A deeper challenge beyond these nominations and appointments is the fact that no U.S. administration has made the most effective use of the career talent in America’s diplomatic corps. At Foggy Bottom in the Biden administration’s first year, there was mostly a collective sigh of relief that the “swagger” of Secretary of Mike Pompeo’s crew was gone from the scene. But this has been replaced with the perennial worries that the current Secretary of State Antony Blinken isn’t managing the building closely enough and connecting with the career diplomats and instead is having to spend a lot of time with President Biden, as his former top staffer.
There’s nothing new in this dynamic. Even when administrations embark on campaigns to elevate and shift the importance of diplomacy including career diplomats in U.S. foreign policy, it has often fallen flat. Does anyone remember former Secretary of State Condoleezza Rice’s “transformational diplomacy” effort, or the “smart power” campaign during the Obama years? Two policy reviews, awkwardly named the Quadrennial Diplomacy and Development Review, were held during the Obama years, with reports released in 2010 and 2015. These all surfaced important questions and led to tactical reforms in America’s civilian agencies of foreign policy, but it did not fundamentally address some of the major operational and management challenges facing the State Department and other civilian agencies.
3. A major resource imbalance still exists between diplomats, soldiers, and spies.
Money matters – to an extent – and the funding for the Pentagon (more than $700 billion) and intelligence agencies (about $60 billion a year) far outpaces the diplomatic and development institutions (about $59 billion).
Of course, the State Department doesn’t buy the expensive military equipment and weapons the Pentagon has, but the basic imbalance that has existed for years grew with the increased militarization and use of intelligence agencies in the 20 years after 9/11.

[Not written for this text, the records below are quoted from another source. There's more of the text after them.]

-- ==== Sys2Proof/Machine/Peat.lean ====
section
/-! DEFINITION. Peat (R192 to R210, R215, R219): units and blocks of the drive, superblock and catalogue, manifests, drains, retention,
rewrites, key slots. The errors of the drive are in Nvme.lean. -/
namespace Sys2Proof.Machine

def State.onPeat (s : State) (f : Peat → Peat) : State := { s with peat := f s.peat }

/-- Nothing may be written to Peat: PFAIL_N is low or unconnected (R38), power-fail work runs (R44), or the pin has not yet been high for
10 ms (R45). -/
def State.peatHeld (s : State) : Bool := !s.board.pfailN || s.board.pfWork || s.board.pfHold

/-! ## The drive as units (R192, R194) -/

/-- Usable namespaces: NSID less one, LBAs. -/
def Drive.used (d : Drive) : List (Nat × Nat) :=
  ((List.range 4).zip d.spaces).filterMap (fun x => if x.2.2 then some (x.1, x.2.1) else none)

/-- Allocation units, unit 0 included. -/
def Drive.units (d : Drive) : Nat := d.used.foldl (fun n x => n + x.2 / 512) 0

/-- Key of the first byte of a unit, in namespaces of the given sizes. -/
def unitKey : List (Nat × Nat) → Nat → Option Nat
  | [], _ => none
  | (i, n) :: t, u => if u < n / 512 then some (i * 2 ^ 60 + u * 0x200000) else unitKey t (u - n / 512)

/-- Key of a byte of a unit; units that do not exist have none. -/
def Drive.keyAt (d : Drive) (u off : Nat) : Option Nat := (unitKey d.used u).map (fun k => k + off)

/-- Bytes of a unit. -/
def State.unitLoad (s : State) (u off n : Nat) : List Byte :=
  match s.peat.drive.keyAt u off with
  | some k => Memory.bytesAt s.peat.drive.blocks k n
  | none => zeros n

/-- Write bytes to the drive at a key. -/
def State.driveStore (s : State) (k : Nat) (bs : List Byte) : State :=
  s.onPeat (fun p => { p with drive := { p.drive with blocks := Memory.putBytes p.drive.blocks k bs } })

/-- Data unit number of the block at a key (R208): (NSID - 1) * 2^56 + LBA. -/
def dunOf (k : Nat) : Nat := k / 2 ^ 60 * 2 ^ 56 + k % 2 ^ 60 / 4096

/-- Bytes as they stand on the drive: encrypted when there is a key. -/
def cipher (enc : Bool) (key : Option (List Byte)) (k : Nat) (bs : List Byte) : List Byte :=
  match key with
  | some x => xtsRun enc x ((bs.length + 4095) / 4096) (dunOf k) bs
  | none => bs

/-! ## Keys (R209, R210) -/

/-- Key check value of an XTS key: 8 bytes of the encryption of zeros; they lie in the first block of the data unit. -/
def kcvOf (key : List Byte) : W64 := BitVec.ofNat 64 (fieldLE (xtsUnit true key 0xFFFFFFFFFFFFFFFF (zeros 16)) 0 8)

def State.keySlot (s : State) (n : Nat) : KeySlot := vget s.sec.slots n {}

/-- A loaded XTS slot. -/
def KeySlot.xts (k : KeySlot) : Bool := k.loaded && k.kind == 1

/-- The loaded XTS slot with a check value. -/
def State.slotFor (s : State) (kcv : W64) : Option Nat := (List.range 16).find? (fun n => (s.keySlot n).xts && kcvOf (s.keySlot n).bytes == kcv)

/-- The loaded XTS key with a check value. -/
def State.keyFor (s : State) (kcv : W64) : Option (List Byte) := (s.slotFor kcv).map (fun n => (s.keySlot n).bytes)

/-- Key of a catalogue entry: none inside when it is not encrypted; none outside when no slot has it. -/
def State.entryKey (s : State) (e : CatEntry) : Option (Option (List Byte)) :=
  if e.encrypted then (s.keyFor e.kcv).map some else some none

/-! ## Superblock and catalogue (R195, R196) -/

/-- A 4 KiB structure closed by its CRC-64. -/
def sealed4k (bs : List Byte) : List Byte := let b := fitTo 4088 bs; b ++ crc64Bytes b
def sealedOk (bs : List Byte) : Bool := bs.length == 4096 && (bs.drop 4088) == crc64Bytes (bs.take 4088)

This imbalance has been noted by many groups for several years, but the military funding levels have largely stayed stable. The stability of defense spending also shows that funders and foundations from the right and the left supporting so-called “restraint” national security approaches might want to ask for their money back. These campaigns have largely failed to make a dent – in part because they spend more time arguing what they are against rather than what they support and how it would make America more effective in the world.
4. National security strategy hasn’t fully integrated diplomacy, despite repeated attempts.

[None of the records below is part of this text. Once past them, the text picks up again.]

-- ==== Sys2Proof/Machine/Reduce.lean ====
section
/-! DEFINITION. Reduction channels and all-gather (R81 to R113): geometry, issue, start, ring and tree, delivery, completion, aborts, backup
workers, multicast. -/
namespace Sys2Proof.Machine

/-! ## Channel configuration and geometry -/

/-- The configuration of a channel, read from its registers. -/
structure ChCfg where
  n : Nat
  pos : Nat
  next : BitVec 7
  prev : BitVec 7
  r : Nat
  x : Nat
  soPos : Nat
  ufl : List Nat
  so : List Nat
  bf16 : Bool
deriving DecidableEq, Repr

def State.chCfg (s : State) (ch : Nat) : ChCfg :=
  let u := s.rd (Fld.redChPorts.uflMask ch)
  let o := s.rd (Fld.redChPorts.soMask ch)
  { n := s.rd (Fld.redChCfg.n ch), pos := s.rd (Fld.redChCfg.pos ch), next := BitVec.ofNat 7 (s.rd (Fld.redChCfg.nextPos ch)),
    prev := BitVec.ofNat 7 (s.rd (Fld.redChCfg.prevPos ch)), r := s.rd (Fld.redChCfg.r ch), x := s.rd (Fld.redChCfg.x ch),
    soPos := s.rd (Fld.redChCfg.soPos ch), ufl := ((List.range 36).filter (fun p => bitAt u p)).map uflSlice,
    so := ((List.range 6).filter (fun k => bitAt o k)).map soSlice, bf16 := s.rdB (Fld.redChCfg.pfmt ch) }

/-- Piece size (R83). -/
def ChCfg.u (c : ChCfg) (e : Nat) : Nat := ((e + c.n * c.r - 1) / (c.n * c.r) + 511) / 512 * 512

/-- Element range of piece `p`. -/
def ChCfg.piece (c : ChCfg) (e p : Nat) : Nat × Nat := (min (p * c.u e) e, min ((p + 1) * c.u e) e)
/-- Element range of rack-chunk `k`. -/
def ChCfg.chunk (c : ChCfg) (e k : Nat) : Nat × Nat := (min (k * c.r * c.u e) e, min ((k + 1) * c.r * c.u e) e)
/-- The piece that this device owns. -/
def ChCfg.own (c : ChCfg) : Nat := c.pos * c.r + c.x

/-- Number of fragments of `size` elements in a range. -/
def frags (rg : Nat × Nat) (size : Nat) : Nat := (rg.2 - rg.1 + size - 1) / size
/-- Range of fragment `f`. -/
def frag (rg : Nat × Nat) (size f : Nat) : Nat × Nat := (rg.1 + f * size, min (rg.1 + (f + 1) * size) rg.2)

/-- Bytes of a partial. -/
def ChCfg.pBytes (c : ChCfg) : Nat := if c.bf16 then 2 else 4
/-- Elements of a fragment on a UFL port and on a scale-out port, for an element size. -/
def uflFrag (es : Nat) : Nat := 2048 / es
def soFrag (es : Nat) : Nat := 8192 / es

/-- Fragments, of `m` over `k` ports, that go on port `i`. -/
def onPort (m k i : Nat) : Nat := ((List.range m).filter (fun f => f % k == i)).length

/-- Tree index of this device for the piece owned in rack `q` (R87). -/
def ChCfg.tree (c : ChCfg) (q : Nat) : Nat := (c.x + c.r - q) % c.r

/-- Level of the lowest set bit of a tree index, looked for below 11. -/
def lowBit (t : Nat) : Nat := ((List.range 11).find? (fun j => bitAt t j)).getD 11

/-- Levels at which a node waits for a child. -/
def ChCfg.children (c : ChCfg) (t : Nat) : List Nat :=
  (List.range (lowBit t)).filter (fun j => t + 2 ^ j < c.r && (t != 0 || 2 ^ j < c.r))

/-- Scale-out address of a rack for a channel (R371). -/
def State.soDest (s : State) (c : ChCfg) (q : Nat) : Dest :=
  .scaleOut (BitVec.ofNat 32 (s.loadN (s.rdAddr Fld.redRacktab.base + 8 * q) 4 + c.soPos))

/-! ## Buckets -/

def State.chan (s : State) (ch : Nat) : Chan := vget s.red.chans ch {}
def State.putChan (s : State) (ch : Nat) (x : Chan) : State := { s with red := { s.red with chans := vset s.red.chans ch x } }

/-- A started bucket. -/
def State.bucket (s : State) (ch : Nat) (seq : W32) : Option Bucket := (s.chan ch).running.find? (fun b => b.seq == seq)

/-- Replace a started bucket. -/
def State.putBucket (s : State) (ch : Nat) (b : Bucket) : State :=
  let x := s.chan ch
  s.putChan ch { x with running := x.running.map (fun c => if c.seq == b.seq then b else c) }

/-- Address of a bucket descriptor. -/
def State.redDescAt (s : State) (ch : Nat) (seq : W32) : Nat :=
  s.rdAddr (Fld.redChDesc.base ch) + 64 * (seq.toNat % 2 ^ (s.rd (Fld.redChDesc.ringLog2 ch) + 4))

/-- Fields of a bucket descriptor (R92). -/
def bucketDesc (b : List Byte) : BucketDesc :=
  let g (i n : Nat) : Nat := fieldLE b i n
  let fl := g 14 2
  { step := BitVec.ofNat 64 (g 0 8), seq := BitVec.ofNat 32 (g 8 4), gather := bits (g 12 1) 0 2 == 1, fmt := BitVec.ofNat 4 (g 13 1),
    bf16 := bitAt fl 0, card := bitAt fl 1, direct := bitAt fl 2, lastOfStep := bitAt fl 3, e := bits (g 16 8) 0 48, src := g 24 8,
    scale := g 32 8, result := g 40 8 }

/-- The descriptor breaks R92, or disagrees with the channel, or names a port that takes no piece (R138). -/
def State.bucketBad (s : State) (ch : Nat) (b : List Byte) (seq : W32) : Bool :=
  let g (i n : Nat) : Nat := fieldLE b i n
  let d := bucketDesc b
  let op := g 12 1
  let fmt := g 13 1
  d.seq != seq || 2 ≤ op || 16 ≤ fmt || 16 ≤ g 14 2 || 2 ^ 48 ≤ g 16 8 || g 50 6 != 0 || d.bf16 != (s.chCfg ch).bf16 ||
  (if d.gather then fmt != 1 && fmt != 2 && fmt != 4 else 9 < fmt || (isMx fmt && d.e % 32 != 0) || (!isMx fmt && d.scale != 0)) ||
  (d.gather && (d.direct || d.scale != 0)) || (d.direct && (8 ≤ d.result || !s.rdB (Fld.fulPortCfg.enable (d.result % 8))))

/-- Own piece of a bucket. -/
def State.ownPiece (s : State) (ch : Nat) (b : Bucket) : Nat × Nat := let c := s.chCfg ch; c.piece b.desc.e c.own

/-- Elements of the ranges landed. -/
def Bucket.landedElems (b : Bucket) : Nat := b.landed.foldl (fun n r => n + r.2) 0

/-- Every element of a range has been written to RESULT_ADDR. -/
def Bucket.hasRange (b : Bucket) (rg : Nat × Nat) : Bool :=
  (b.landed.map (fun l => min rg.2 (l.1 + l.2) - max rg.1 l.1)).foldl (· + ·) 0 == rg.2 - rg.1

/-- Every element of this device's result is known. -/
def State.bucketFull (s : State) (ch : Nat) (b : Bucket) : Bool :=
  if b.desc.gather then b.landedElems == b.desc.e
  else let p := s.ownPiece ch b; b.finals.length == p.2 - p.1

/-- Elements of a copied piece that are here. -/
def Bucket.copiedOf (b : Bucket) (rg : Nat × Nat) : SMap W32 := b.copied.filter (fun e => rg.1 ≤ e.1 && e.1 < rg.2)

/-- Every copy that began to arrive is here whole. A holder knows of no copy before its first fragment, so its bucket waits for no other
(DESIGN CHOICE, assumption 121). -/
def State.copyFull (s : State) (ch : Nat) (b : Bucket) : Bool :=
  b.copies.all (fun p => let rg := (s.chCfg ch).piece b.desc.e p; (b.copiedOf rg).length == rg.2 - rg.1)

/-- The bucket's piece has been delivered, or never will be. -/
def State.delivered (s : State) (ch : Nat) (b : Bucket) : Bool := b.dead || b.completed || (s.bucketFull ch b && b.undel.isEmpty && b.hold.isEmpty)

/-! ## Sending -/

/-- Has gone (R90): every frame has been handed to the egress. -/
def State.checkGone (s : State) (ch : Nat) (seq : W32) : State :=
  match s.bucket ch seq with
  | some b =>
    if !b.gone && b.xfers.all (fun x => x.left == 0) then
      let s := s.putBucket ch { b with gone := true }
      s.putChan ch { s.chan ch with goneTick := s.now }
    else s
  | none => s

/-- Take the next frame of a transfer: its tag and generation, and whether it is the last; a unicast transfer's tag then waits for the
link-level acknowledgement. -/
def State.takeXfer (s : State) (ch : Nat) (seq : W32) (stage copy : Bool) (slice : Nat) (dest : Dest) :
    Option ((Nat × BitVec 4 × Bool) × State) :=
  match s.bucket ch seq with
  | none => none
  | some b =>
    let hit (x : Xfer) : Bool := x.stage == stage && x.copy == copy && x.slice == slice && x.dest == dest && x.left != 0
    match b.xfers.find? hit with
    | none => none
    | some x =>
      let s := s.putBucket ch { b with xfers := b.xfers.map (fun y => if hit y then { y with left := y.left - 1 } else y) }
      let last := x.left == 1
      let t := s.red.tags
      let s := if last && dest != .rackGroup then
          { s with red := { s.red with tags := { t with lastSent := t.lastSent ++ [x.tag] } } }
        else s
      some ((x.tag, x.gen, last), s)

/-- Send one data frame of a bucket on its transfer; `leaf` is that of its source at the egress: the slice whose frame caused it, or the
core (R72). -/
def State.redSend (s : State) (ch : Nat) (seq : W32) (stage copy : Bool) (slice : Nat) (dest : Dest) (ty : BitVec 8) (f : Frame)
    (leaf : Nat := 42) : State :=
  match s.takeXfer ch seq stage copy slice dest, s.bucket ch seq with
  | some ((tag, gen, last), s), some b =>
    let s := s.send (some slice) dest ty
      { f with
        stage := stage, last := last, channel := BitVec.ofNat 5 ch, tag := BitVec.ofNat 20 tag, gen := gen, seq := seq,
        stepLo := BitVec.ofNat 32 b.desc.step.toNat } leaf
    s.checkGone ch seq
  | _, _ => s

/-- A control frame of a bucket (R113). -/
def bucketFrame (ch : Nat) (seq stepLo : W32) (f : Frame) (payload : List Byte) : Frame :=
  ctlFrame { f with channel := BitVec.ofNat 5 ch, seq := seq, stepLo := stepLo } payload

/-- Send abort notices (R104): to the Warden, the ring neighbours, and the other racks at this ring position; not back to `from'`. A notice
to this engine's own Warden role needs no frame: `Red.ownAbort` stands for it. -/
def State.sendAborts (s : State) (ch : Nat) (seq stepLo : W32) (st : Status) (from' : Option (BitVec 10 × BitVec 7)) : State :=
  let s := if s.wardenPos == s.myPos then { s with red := { s.red with ownAbort := true } } else s
  let c := s.chCfg ch
  let f := bucketFrame ch seq stepLo {} (leBytes 2 st.toNat ++ zeros 6)
  let one (s : State) (p : BitVec 7) : State :=
    if from' == some (s.myRack, p) || p == s.myPos then s else s.sendTo s.myRack p Ty.bucketAbort f
  let s := ([s.wardenPos, c.next, c.prev].eraseDups).foldl one s
  ((List.range c.r).filter (fun q => q != c.x && from'.map (fun m => m.1.toNat) != some q)).foldl
    (fun s q => s.send none (s.soDest c q) Ty.bucketAbort f) s

/-! ## Completion in SEQ order (R100) -/

/-- Error bit of a bucket's status. -/
def State.redErr (s : State) (st : Status) : State :=
  if st = St.lengthShort then s.raise Fld.redErrStatus.lenShort
  else if st = St.lengthLong then s.raise Fld.redErrStatus.lenLong
  else if st = St.crcMismatch then s.raise Fld.redErrStatus.crc
  else if st = St.memUncorrectable then s.raise Fld.redErrStatus.memUe
  else if st = St.nonfinite then s.raise Fld.redErrStatus.nonfinite
  else if st = St.contribLate then s.raise Fld.redErrStatus.contribLate
  else s

/-- Lowest index with a non-finite value. -/
def firstNf (m : SMap W32) : Option Nat := (m.find? (fun e => nonFinite32 e.2)).map (·.1)

/-- Smaller of two optional indices: where the own piece and a copy both hold a non-finite value, the lowest of all is reported (DESIGN
CHOICE, assumption 123: the manual gives each report its own piece). -/
def minOpt : Option Nat → Option Nat → Option Nat
  | some a, some b => some (min a b)
  | some a, none => some a
  | none, b => b

/-- A first non-finite element is recorded, unless an unread record is held (R101). -/
def State.nfLog (s : State) (ch : Nat) (seq : W32) (nf : Option Nat) : State :=
  match nf with
  | some i =>
    if s.rdB Fld.redNfLog.valid then s
    else (((s.wr Fld.redNfLog.index i).wr Fld.redNfLog.channel ch).wr Fld.redNfLog.valid 1).setReg Reg.redNfSeq (BitVec.ofNat 64 seq.toNat)
  | none => s

/-- FIRST_NF as it is written back (R92). -/
def nfWord (nf : Option Nat) : Nat := match nf with | some i => i + 2 ^ 63 | none => 0

/-- What an abort of a bucket means for the vote of its step: the step is skipped, and a LAST_OF_STEP bucket has ended (R102). -/
def State.voteAbort (s : State) (ch : Nat) (b : Bucket) : State :=
  s.onVote b.desc.step (fun v =>
    { v with skip := true, ended := if b.desc.lastOfStep then v.ended ||| BitVec.ofNat 32 (2 ^ ch) else v.ended })

/-- Write back a bucket and produce its done count. What an abort means for the vote has been marked at the abort. -/
def State.bucketEnd (s : State) (ch : Nat) (b : Bucket) (st : Status) (nf : Option Nat) : State :=
  let x := s.chan ch
  let s := s.putChan ch { x with lastStatus := st }
  let s := s.store' (s.redDescAt ch b.seq + 48) (leBytes 2 st.toNat ++ zeros 6 ++ leBytes 8 (nfWord nf))
  let s := s.redErr st
  let s := if b.late && !b.dead then s.bump Fld.redCounts.backupTaken else s
  let s := s.nfLog ch b.seq nf
  let s := if nf.isSome then s.onVote b.desc.step (fun v => { v with skip := true }) else s
  let s := if b.desc.lastOfStep && !b.dead then s.onVote b.desc.step (fun v => { v with ended := v.ended ||| BitVec.ofNat 32 (2 ^ ch) }) else s
  (s.produce (s.rd (Fld.redChSync.donePair ch)) 1 (.channel ch)).1

/-- Drop the records of buckets that are over in every way. -/
def State.sweep (s : State) (ch : Nat) : State :=
  let x := s.chan ch
  s.putChan ch { x with running := x.running.filter (fun b => !(b.completed && b.gone && b.mcast.isEmpty && s.copyFull ch b)) }

/-- Aborted buckets at the head of the order complete, started ones first, then those only consumed, each once the done count of the bucket
before it has been produced. -/
def State.flushOverN (ch : Nat) : Nat → State → State
  | 0, s => s
  | n + 1, s =>
    let x := s.chan ch
    if s.unitHolds (.channel ch) then s
    else match x.running.find? (fun b => !b.completed) with
    | some b =>
      if b.dead then State.flushOverN ch n ((s.putBucket ch { b with completed := true }).bucketEnd ch b b.status none) else s
    | none =>
      match x.issued with
      | b :: t =>
        if b.dead then
          State.flushOverN ch n ((s.putChan ch { x with issued := t, nextSeq := b.seq + 1 }).bucketEnd ch b b.status none)
        else s
      | [] => s

def State.flushOver (s : State) (ch : Nat) : State :=
  (s.flushOverN ch ((s.chan ch).running.length + (s.chan ch).issued.length)).sweep ch

/-! ## Multicasts of an all-gather (R106, R107) -/

/-- Window of a multicast sender, bytes (R107, R114). -/
def mcastWindow : Nat := 168000

/-- Bytes of a multicast that a receiver has still to acknowledge: none if it has been dropped; all of them if it has not been heard of while
some receiver has not (`others` receivers in all; none names one not heard of). -/
def Mcast.owes (m : Mcast) (others : Nat) (pos : Option (BitVec 7)) : Nat :=
  match pos.bind (fun p => m.rcv.find? (fun r => r.pos == p)) with
  | some r => if r.dropped then 0 else m.sent - r.acked
  | none => if m.rcv.length < others then m.sent else 0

Another challenge impeding a “diplomacy first” approach connected to the lack of diplomats is the absence of an effective overall national security strategy deploying diplomats as a key part of the toolbox, despite noble attempts. Some of this is related to the fuzzy and imprecise thinking behind slogans like “there are no military solutions” and the empty rhetoric of “ending endless wars,” as Peter Juul as noted.

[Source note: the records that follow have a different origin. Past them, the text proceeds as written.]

-- ==== Sys2Proof/Machine/Nvme.lean ====
section
/-! DEFINITION. The drive's NVMe controller (R192, R193, R351): what an error, a timeout or a link-down ends, bring-up, the SMART log. -/
namespace Sys2Proof.Machine

/-- Record a failed NVMe command. -/
def State.nvmeErr (s : State) (opcode : Nat) (st : Option NvmeStatus) : State :=
  let s := match st with
    | some x => ((s.wr Fld.peatNvmeErr.sc x.sc.toNat).wr Fld.peatNvmeErr.sct x.sct.toNat).wrB Fld.peatNvmeErr.dnr x.dnr
    | none => s
  ((s.wr Fld.peatNvmeErr.opcode opcode).bump Fld.peatNvmeErr.count).logFw Kind.nvme St.peatIo Unit'.peat

/-- Fail the operation that an NVMe write belongs to. -/
def State.writeFail (s : State) (o : NvmeOwner) (st : Status) : State :=
  match s.peat.drain, o with
  | some d, .drain => s.drainFail d.seq st
  | some d, .reservation => s.drainFail d.seq st
  | some d, .catalogue => if d.step == .catalogue then (s.flushFail st).drainFail d.seq st else s.flushFail st
  | none, _ => s.flushFail st

/-- Running commands that read the drive: READ SHARD, VERIFY, SCRUB at Peat. -/
def Ctx.readsPeat (c : Ctx) : Bool := !c.finished && !c.abandoned && c.tier == 3 && (c.opc == 1 || c.opc == 4 || c.opc == 6)

/-- Running commands that write extents of the drive: WRITE SHARD at Peat. -/
def Ctx.writesPeat (c : Ctx) : Bool := !c.finished && !c.abandoned && c.tier == 3 && c.opc == 2

/-- Inputs of a restore that are being read from the own drive. -/
def State.peatInputs (s : State) : List Input :=
  ([.record, .manifest, .regions] : List Input).filter (fun i =>
    s.rst.work && (s.rst.input i).prov == some (.peat, 0) && !(s.rst.input i).want.isEmpty)

/-- A read of a restore fails: the next source (R240). -/
def State.restoreReadFails (s : State) : State := if s.peatInputs.isEmpty then s else (s.peatErr St.peatIo).switchInputs s.peatInputs

/-- A read of the bring-up fails: the drive is not used (assumption 137), and drains that wait end with PEAT_ABSENT. -/
def State.bringUpFails (s : State) : State :=
  let s := (s.peatErr St.peatIo).onPeat (fun p => { p with st := .failed, pairs := [] })
  (s.cut.cuts.reverse.filter (fun c => c.pinned && c.drainStatus.isNone)).foldl (fun s c => s.drainFail c.seq St.peatAbsent) s

/-- The first command that a test accepts is retried, or fails with PEAT_IO. -/
def State.ctxIo (s : State) (t : Ctx → Bool) (retry : Bool) : State :=
  match s.ctxsWith t with
  | [] => s
  | k :: _ =>
    match s.ctx? k with
    | some c => if retry && !c.retried then s.putCtx k { c with retried := true } else (s.peatErr St.peatIo).ctxEnd k St.peatIo 0 0
    | none => s

/-- Retry once what has no command of its own, or let it fail. -/
def State.retryOr (s : State) (retry : Bool) (f : State → State) : State :=
  if retry && !s.peat.retried then s.onPeat (fun p => { p with retried := true }) else f (s.onPeat (fun p => { p with retried := false }))

/-- Opcodes of the commands that the engine issues (R192): of the admin queue and of the I/O queues. -/
def nvmeAdmin : List Nat := [0x00, 0x01, 0x02, 0x04, 0x05, 0x06, 0x09, 0x0A, 0x0C]
def nvmeIo : List Nat := [0x00, 0x01, 0x02, 0x09]

/-- The engine has issued a command of this opcode: while the controller is brought up any of its commands and reads, then I/O commands and the
admin commands that go on (log pages, features, events). -/
def State.nvmeIssued (s : State) (opcode : Nat) : Bool :=
  if s.peat.st == .init then (nvmeAdmin ++ nvmeIo).contains opcode else (nvmeIo ++ [0x06, 0x0A, 0x0C]).contains opcode

/-- Retry or fail the operation that an NVMe command of an opcode belongs to: while the drive is brought up, the bring-up; else of several
operations the one that the order below names first (assumption 148). -/
def State.nvmeFail (s : State) (opcode : Nat) (retry : Bool) : State :=
  if s.peat.st == .init then s.retryOr retry State.bringUpFails
  else match opcode with
  | 0x01 =>
    match s.peat.nvme with
    | w :: t =>
      if retry && !w.retried then s.onPeat (fun p => { p with nvme := { w with retried := true } :: t }) else (s.tear (· == w.owner)).writeFail w.owner St.peatIo
    | [] => s.ctxIo Ctx.writesPeat retry
  | 0x00 =>
    if s.peat.flushing then s.retryOr retry (fun s => s.flushFail St.peatIo)
    else match s.peat.drain with
    | some d =>
      if d.step != .flush then s
      else if retry && !d.retried then s.onPeat (fun p => { p with drain := some { d with retried := true } })
      else s.drainFail d.seq St.peatIo
    | none => s
  | 0x02 => if (s.ctxsWith Ctx.readsPeat).isEmpty then s.retryOr retry State.restoreReadFails else s.ctxIo Ctx.readsPeat retry
  | _ => s

/-- NVME_COMMAND_ERROR: a command that the engine does not use (R192) cannot complete. -/
def doNvmeCommandError (opcode : BitVec 8) (st : NvmeStatus) (s : State) : Out :=
  if !s.powered || !s.peat.linkUp || !s.nvmeIssued opcode.toNat then .next s
  else .next ((s.nvmeErr opcode.toNat (some st)).nvmeFail opcode.toNat (!st.dnr))

/-- Every operation in progress on the port fails, and the drive is brought up again; a port that ENABLE = 0 only kept for what was in progress
idles. -/
def State.peatAgain (s : State) : State :=
  let s := s.tear (fun _ => true)
  let s := match s.peat.drain with | some d => s.drainFail d.seq St.peatIo | none => s
  let s := if s.catBusy || !s.peat.taking.isEmpty then s.flushFail St.peatIo else s
  let s := (s.ctxsWith (fun c => c.readsPeat || c.writesPeat)).foldl (fun s k => (s.peatErr St.peatIo).ctxEnd k St.peatIo 0 0) s
  let s := s.restoreReadFails.onPeat (fun p =>
    { p with nvme := [], pairs := [], retried := false, drive := { p.drive with ready := false } })
  if s.rdB Fld.peatCtrl.enable then s.onPeat (fun p => { p with st := .init, initTick := s.now }) else s.peatIdle

/-- NVME_TIMEOUT: the operation fails; the controller is reset by clearing CC.EN and initialised again, which ends every other operation too. -/
def doNvmeTimeout (opcode : BitVec 8) (s : State) : Out :=
  if !s.powered || !s.peat.linkUp || !s.nvmeIssued opcode.toNat then .next s
  else .next ((s.nvmeErr opcode.toNat none).nvmeFail opcode.toNat false).peatAgain

/-- PEAT_LINK_DOWN: every operation in progress fails; the link is down until it has trained again. -/
def doPeatLinkDown (s : State) : Out :=
  if !s.powered || !s.peat.linkUp then .next s else .next (s.peatAgain.onPeat (fun p => { p with linkUp := false }))

/-- SMART_LOG_POLL: the SMART/health log as read (R192). -/
def execSmartLogPoll (page : List Byte) (s : State) : Out :=
  if !s.fw || !s.peat.linkUp then .next s else .next (s.onPeat (fun p => { p with smart := fitTo 512 page }))

/-- PEAT_DRIVE_READY: the link has trained, which a link that was down does first (R36), and the drive is ready; the catalogue is read. -/
def execPeatDriveReady (s : State) : Out :=
  if !s.powered || s.peat.st != .init then .next s
  else
    let s := if s.peat.linkUp then s else s.trained
    if s.peat.st != .init then .next s
    else .next ((s.onPeat (fun p => { p with drive := { p.drive with ready := true } })).classify)

/-- PEAT_READY_TIMEOUT: STATE becomes FAILED; drains that wait end with PEAT_ABSENT. -/
def doPeatReadyTimeout (s : State) : Out :=
  if !s.powered || s.peat.st != .init then .next s
  else
    let s := s.onPeat (fun p => { p with st := .failed, pairs := [] })
    .next ((s.cut.cuts.reverse.filter (fun c => c.pinned && c.drainStatus.isNone)).foldl (fun s c => s.drainFail c.seq St.peatAbsent) s)

end Sys2Proof.Machine
end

But there’s a deeper problem with actually coming up with a truly integrated strategy that brings together the military and economic resources in an approach that leads with diplomacy, resulting in “not so smart power” and pointing to a need for a deeper examination of why so many of the diplomatic efforts didn’t produce the intended results, just as many of the post 9/11 wars have not.
In sum, the current logjam on ambassadorial nominations is just the tip of the iceberg of some bigger challenges for an effort to put diplomacy first in U.S. foreign policy. The political maneuvers in Congress to break the logjam on nominees are important, as are letters written by prominent former officials from both sides of the political aisle. But sometimes it’s easier to home in on specific problems created in the short-term than to recognize and admit that there’s something bigger happening.